Segment Open
/-- A frame whose header has come: checked, routed, and given a buffer (R229, R230, R244). HELLO and ASSIGN go to Gatehouse at every hub that they
reach. -/
def Chip.admitFrame (c : Chip) (port : Nat) (f : Frame) (tail : RxTail) (n : Nat) (ok : Bool) (deliver : Consumer) : Chip :=
  if crc16 (hdrBytes f.hdr) != bits (hw f.hdr 7) 15 0 then c.bump GTH_HDR_DROP
  else if fTtl f.hdr == 0 then c.bump GTH_TTL_DROP
  else
    let r := if fKind f.hdr == 8 || fKind f.hdr == 9 then ([], true, c) else c.route (port / 6) f.hdr (some port)
    let c := r.2.2
    if r.1.isEmpty && !r.2.1 then c
    else
      match c.allocBuf (192 + port) (fLevel f.hdr < 2) 1 with
      | (none, c) => c.poolDrop (192 + port) (fLevel f.hdr < 2)
      | (some b, c) =>
        let x : Suspended := { seq := fSeq f.hdr % 256, off := 0, buf := b, outs := r.1.filter (c.cutThrough port),
                               rest := r.1.filter fun p => !c.cutThrough port p, loc := r.2.1 }
        ((c.poolStore (bufAddr b) (frameB f)).when (!r.1.isEmpty) (·.bump GTH_FWD_CNT)).useFrame port f tail n ok x deliver

/-- What has come of a frame, `n` words in all, cannot be a frame: its LEN is not that of its header, or its EOF came after a wrong number of data
blocks (R212, R227). A header of fewer than four words is not looked at. -/
def frameMalformed (f : Frame) (rx : Reception) (n : Nat) : Bool :=
  let len := rx.len.toNat
  4 ≤ n && (f.hdr.length != 8 || frameLen f.hdr != len || 2048 < fPlen f.hdr) || (match rx.tail with
    | .coming => false
    | .suspended => len / 8 < n
    | .whole => 8 * n != len || f.ext.length != (if fTx f.hdr then 32 else 0) || f.payload.length != fPlen f.hdr)

/-- The CRC-32 of the EOF passes (R211, R232); a frame whose EOF has not come has not failed. -/
def framePasses (f : Frame) (tail : RxTail) (n : Nat) : Bool :=
  match tail with
  | .coming => true
  | .suspended => crc32 ((frameB f).take (8 * n)) == f.crc.toNat
  | .whole => crc32 (frameB f) == f.crc.toNat

/-- The reception on a port goes on after this command, when what has come does not end; `counted` where it has been discarded. -/
def Chip.staysOpen (c : Chip) (port : Nat) (tail : RxTail) (counted : Bool) : Chip :=
  c.when (tail == .coming) (·.laneUp (192 + port) fun ln => { ln with rx := some counted })

/-- A frame received on a port, from its SOF on. One in progress ends short; a suspended part goes on with its continuation, and is discarded by
any other frame that is not urgent (R212, R223, R232). -/
def Chip.frameIn (c : Chip) (port : Nat) (f : Frame) (rx : Reception) (deliver : Consumer) : Chip :=
  let b := laneBase (192 + port)
  if c.laneFresh (192 + port) then
    (c.firstGone (192 + port)).bumpBy (LN_MSG_ERR b) (rx.blocks.toNat + b2n (rx.tail != .coming))
  else
    let c := c.rxAbort (192 + port)
    let o := match rx.resume with
      | some o => o.toNat
      | none => 0
    let n := o + rx.blocks.toNat
    let x := if rx.resume.isSome then (c.port port).part.filter fun y => y.seq == fSeq f.hdr % 256 && y.off == o else none
    let c := c.when ((c.port port).part.isSome && x.isNone && fLevel f.hdr != 0) fun c => (c.dropPart port).bump GTH_PREEMPT_RX
    if rx.len.toNat < 64 || 2112 < rx.len.toNat || frameMalformed f rx n then
      ((c.when x.isSome (·.dropPart port)).bump (LN_MSG_ERR b)).staysOpen port rx.tail true
    else if rx.resume.isSome && x.isNone then c.staysOpen port rx.tail true
    else
      let ok := framePasses f rx.tail n
      let c := (c.staysOpen port rx.tail false).when (!ok && rx.tail == .whole) (·.bump (LN_CRC_ERR b))
      let early : Suspended := { seq := fSeq f.hdr % 256, off := n, buf := 8192, outs := [], rest := [], loc := false }
      if !c.flag GTH_GCTL_EN then c
      else
        match x with
        | some y => if 4 ≤ y.off then c.useFrame port f rx.tail n ok y deliver
                    else (c.setPort port { c.port port with part := none }).admitFrame port f rx.tail n ok deliver
        | none =>
          if 4 ≤ n then c.admitFrame port f rx.tail n ok deliver
          else if rx.tail == .suspended then
            (if ok then c.setPort port { c.port port with part := some early } else c.bump GTH_PREEMPT_RX)
          else c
Segment Closed
* _ACTIVITY_:
Go through the material and copy every line in which the word "come" occurs.

* _ANSWER SECTION_:
/-- A frame whose header has come: checked, routed, and given a buffer (R229, R230, R244). HELLO and ASSIGN go to Gatehouse at every hub that they
/-- What has come of a frame, `n` words in all, cannot be a frame: its LEN is not that of its header, or its EOF came after a wrong number of data
/-- The CRC-32 of the EOF passes (R211, R232); a frame whose EOF has not come has not failed. -/
/-- The reception on a port goes on after this command, when what has come does not end; `counted` where it has been discarded. -/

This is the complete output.